I’ll also make some changes on our end to better display when this is happening in the run itself so it’s more clear what’s going on behind the scenes.

Thanks Josh, that definitely clarifies things! I’ll try to adjust the env variable. Couple of questions:

  • Our runs often take about 10 minutes, so we’d ideally set it to something like 900 to have a margin of error. Is that a suitable value?
  • Our runs are always composed of a specific, linear workflow. We would be easily able to make them shorter/more atomic by programmatically enqueuing a follow-up run once one ends instead of just progressing to the next step.

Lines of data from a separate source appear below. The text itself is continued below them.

section
/-! What the operation map says of the fields of a key that selects an operation (R90), and so of the state in which the
engine runs one. -/

namespace Sys2Proof

section
variable (first : Bool) (phase : Phase) (k : BitVec 4) (level : Level) (cls : BitVec 3)

/-- Bit `n` of a packed key lies in the class, the level, `k`, the phase or `first`, from the lowest up (R88). -/
theorem getLsbD_packKey {n : Nat} (hn : n < 10) : (packKey first phase k level cls).getLsbD n =
    if n < 3 then cls.getLsbD n else
      if n < 4 then level.isHigh else
        if n < 8 then k.getLsbD (n - 4) else
          if n < 9 then phase.isSync else first := by
  unfold packKey
  change BitVec.getLsbD (w := 1 + 1 + 4 + 1 + 3) _ n = _
  have hfirst : decide (n - 3 - 1 - 4 - 1 = 0) = true := by simp; omega
  simp only [BitVec.getLsbD_append, BitVec.getLsbD_ofBool, hfirst]
  grind

@[simp] theorem keyFirst_packKey : keyFirst (packKey first phase k level cls) = first :=
  getLsbD_packKey first phase k level cls (n := 9) (by decide)

@[simp] theorem keyPhase_packKey : keyPhase (packKey first phase k level cls) = phase := by
  rw [keyPhase, getLsbD_packKey first phase k level cls (by decide)]
  cases phase <;> rfl

@[simp] theorem keyLevel_packKey : keyLevel (packKey first phase k level cls) = level := by
  rw [keyLevel, getLsbD_packKey first phase k level cls (by decide)]
  cases level <;> rfl

@[simp] theorem keyK_packKey : keyK (packKey first phase k level cls) = k := by
  refine BitVec.eq_of_getLsbD_eq fun i hi => ?_
  rw [keyK, BitVec.getLsbD_extractLsb', getLsbD_packKey first phase k level cls (by omega)]
  grind

@[simp] theorem keyCls_packKey : keyCls (packKey first phase k level cls) = cls := by
  refine BitVec.eq_of_getLsbD_eq fun i hi => ?_
  rw [keyCls, BitVec.getLsbD_extractLsb', getLsbD_packKey first phase k level cls (by omega)]
  grind
end

@[simp] theorem WidthClass.ofBits_bits (cls : WidthClass) : WidthClass.ofBits cls.bits = some cls := by
  cases cls <;> rfl

/-- The decoder finds in a packed key the fields that were packed (R88). -/
theorem decodeKey_packKey (first : Bool) (phase : Phase) (k : BitVec 4) (level : Level) (cls : WidthClass) :
    decodeKey (packKey first phase k level cls.bits) = decodeFields first phase k level cls := by
  simp [decodeKey]

/-- What an operation's row asks of the key's fields, as far as the invariants need it (R90). -/
def Instr.Row (first : Bool) (phase : Phase) (k : BitVec 4) (level : Level) (cls : WidthClass) : Instr → Prop
  | .initBreak _ | .idleU _ _ => phase = .unsynchronized ∧ k = 0#4
  | .syncStart => phase = .unsynchronized ∧ level = .low
  | .breakU _ => phase = .unsynchronized
  | .syncBit _ => phase = .unsynchronized ∧ 1 ≤ k.toNat ∧ k.toNat ≤ 7 ∧ level = patternLevel k
  | .syncPair => phase = .unsynchronized ∧ k = 8#4 ∧ level = .low
  | .syncDone => phase = .unsynchronized ∧ k = 9#4 ∧ level = .high
  | .syncFailNarrow _ _ | .syncFailWide _ _ | .syncFailWrongLevel _ _ => phase = .unsynchronized ∧ 1 ≤ k.toNat
  | .idleS _ | .frame => phase = .synchronized ∧ k = 0#4
  | .breakS => phase = .synchronized
  | .resync => first = false ∧ phase = .synchronized ∧ k = 0#4 ∧ level = .low ∧ cls = .narrow
  | .halt => False

variable {first : Bool} {k : BitVec 4} {level : Level} {cls : WidthClass} {i : Instr}

/-- The rows of Idle-wait (R90). -/
theorem decodeIdleWait_row (h : decodeIdleWait first level cls = .ok i) :
    i.Row first .unsynchronized 0#4 level cls := by
  unfold decodeIdleWait at h
  split at h
  · cases h
    exact ⟨rfl, rfl⟩
  · split at h
    · cases h
      exact ⟨rfl, rfl⟩
    · cases cls with
      | ok => cases h; exact ⟨rfl, rfl⟩
      | long => cases h; rfl
      | narrow | wide | wrongLevel => cases h

/-- The rows of Sync-training (R90). -/
theorem decodeTraining_row (hk : 1 ≤ k.toNat) (hk9 : k.toNat ≤ 9) (h : decodeTraining k level cls = .ok i) :
    i.Row first .unsynchronized k level cls := by
  cases cls with
  | narrow | wide | wrongLevel => cases h; exact ⟨rfl, hk⟩
  | long =>
    simp only [decodeTraining] at h
    split at h
    · cases h; rfl
    · cases h
  | ok =>
    simp only [decodeTraining] at h
    split at h
    · cases h
    · rename_i hlevel
      rw [Classical.not_not] at hlevel
      split at h
      · cases h
        exact ⟨rfl, hk, ‹_›, hlevel⟩
      · split at h
        · obtain rfl : k = 8#4 := BitVec.eq_of_toNat_eq ‹_›
          cases h
          exact ⟨rfl, rfl, hlevel⟩
        · obtain rfl : k = 9#4 := BitVec.eq_of_toNat_eq (by simp; omega)
          cases h
          exact ⟨rfl, rfl, hlevel⟩

/-- The rows of Frame-decode (R90). -/
theorem decodeFrameDecode_row (h : decodeFrameDecode level cls = .ok i) :
    i.Row false .synchronized 0#4 level cls := by
  unfold decodeFrameDecode at h
  split at h
  · cases h
    exact ⟨rfl, rfl⟩
  · cases cls with
    | ok => cases h; exact ⟨rfl, rfl⟩
    | narrow => cases h; exact ⟨rfl, rfl, rfl, rfl, rfl⟩
    | long => cases h; rfl
    | wide | wrongLevel => cases h

/-- The fields of a key that decodes lie in the row of its operation (R90). -/
theorem decodeFields_row {phase : Phase} (h : decodeFields first phase k level cls = .ok i) :
    i.Row first phase k level cls := by
  cases phase with
  | unsynchronized =>
    simp only [decodeFields] at h
    split at h
    · subst k
      exact decodeIdleWait_row h
    · rename_i hk
      have hk1 : 1 ≤ k.toNat := by
        rw [Nat.one_le_iff_ne_zero]
        exact fun h0 => hk (BitVec.eq_of_toNat_eq h0)
      split at h
      · cases h
      · split at h
        · exact decodeTraining_row hk1 ‹_› h
        · cases h
  | synchronized =>
    simp only [decodeFields] at h
    split at h
    · cases h
    · rename_i hfirst
      obtain rfl : first = false := by simpa using hfirst
      split at h
      · subst k
        exact decodeFrameDecode_row h
      · cases h

end Sys2Proof

namespace Sys2Proof.Machine

/-- The engine is selected to run `i` on the pulse at the cursor, which ends at `T` and has class `cls` (R110). -/
structure Selects (s : State) (T : Nat) (cls : WidthClass) (i : Instr) : Prop where
  start : s.params.captureStart ≤ s.pos
  pulse : s.chan.nextT s.pos = some T
  class_eq : classify s (s.chan.level s.pos) (T - s.pos) = some cls
  row : i.Row s.first s.phase s.k (s.chan.level s.pos) cls

/-- The engine runs HALT, or an operation whose row the state is in. -/
theorem fetch_selects {s : State} {i : Instr} (h : fetch s = .runs i) :
    i = .halt ∨ ∃ T cls, Selects s T cls i := by
  obtain ⟨-, -, rfl⟩ | ⟨-, -, hstart, T, key, hT, hkey, hi⟩ := fetch_runs h
  · exact .inl rfl
  · obtain ⟨cls, hcls, rfl⟩ := Option.map_eq_some_iff.1 hkey
    rw [decode, decodeKey_packKey] at hi
    exact .inr ⟨T, cls, hstart, hT, hcls, decodeFields_row hi⟩

end Sys2Proof.Machine
end

section
/-! What an operation can do, said once: it leaves the state as it is, halts the engine, or writes its registers, moves the
cursor to its resume point and leaves a stream and a sink behind. -/

namespace Sys2Proof.Machine

/-- The registers other than the cursor that an operation on the pulse from `s.pos` to `T` writes (R21 to R25, R138). -/
def writes (s : State) (T : Nat) : Instr → State
  | .initBreak _ | .idleU _ _ | .idleS _ | .frame | .halt => s
  | .syncStart => { s with origin := s.pos, prov := T - s.pos, k := 1#4 }
  | .breakU _ | .syncFailNarrow _ _ | .syncFailWide _ _ | .syncFailWrongLevel _ _ => { s with k := 0#4 }
  | .syncBit _ => { s with k := s.k + 1#4 }
  | .syncPair => { s with k := 9#4 }
  | .syncDone => { s with bp10 := s.pos - s.origin, phase := .synchronized, k := 0#4 }
  | .breakS | .resync => { s with phase := .unsynchronized, k := 0#4 }

/-- The cursor moves to `R` when an operation on the pulse that ends at `T` completes (R110, R157, R182, R183). -/
def Resumes (s : State) (T R : Nat) : Instr → Prop
  | .resync => R = s.pos
  | .syncDone => s.fits R = true ∧ R = syncResume s.pos (s.pos - s.origin) T
  | .frame => s.fits R = true ∧ ∃ f, readFrame s.chan s.pos s.bp10 = some f ∧ R = f.resume
  | _ => s.fits R = true ∧ R = T

/-- The state `t` after an operation has completed on the pulse at the cursor of `s`. -/
def Completes (i : Instr) (s t : State) : Prop :=
  ∃ T R events sink, s.chan.nextT s.pos = some T ∧ Resumes s T R i ∧
    t = { writes s T i with pos := R, first := false, events := events, sink := sink }

variable {i : Instr} {s s' t : State} {T : Nat} {flags : FlagWord}

/-- An operation that reports its pulse and changes the state completed. -/
theorem reportPulse_completes (hw : ∀ T, writes s T i = s') (hR : ∀ T, s.fits T = true → Resumes s T T i)
    (h : reportPulse s s' flags = .next t) : t = s ∨ Completes i s t := by
  obtain rfl | ⟨T, hT, hf, rfl⟩ := reportPulse_cases h
  · exact .inl rfl
  · exact .inr ⟨T, T, _, _, hT, hR T hf, by rw [hw]; rfl⟩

Is run = client.runs.create(thread[“thread_id”], assistant_id, input=input) the right API to use, or would you recommend something else as we don’t need to await?
  • As I mentioned, this is happening very often, nearly on every single run. Is that normal? It doesn’t look like our jobs are unhealthy, and it sounds odd to kill healthy jobs with such a high frequency.

Thanks again!

Great questions! To answer:

  • 900 should be completely fine. We set an upper bound for this value of 1 hour, although we’d recommend keeping it as low as possible given the constraints of the system to make deployments as quick as possible.
  • Yep that’s exactly the right API to use! You can kick off a run with that and it will be enqueued to the runs on the thread as you describe without waiting on it to run.
  • Ah, it looks like this is a dev deployment, which runs on pre-emptible infrastructure. These are primarily intended for testing or proof of concept workflows. I’d recommend using a prod-type deployment to have this setting applied properly and avoid these restarts happening so frequently.

Hope that helps and thanks again for raising!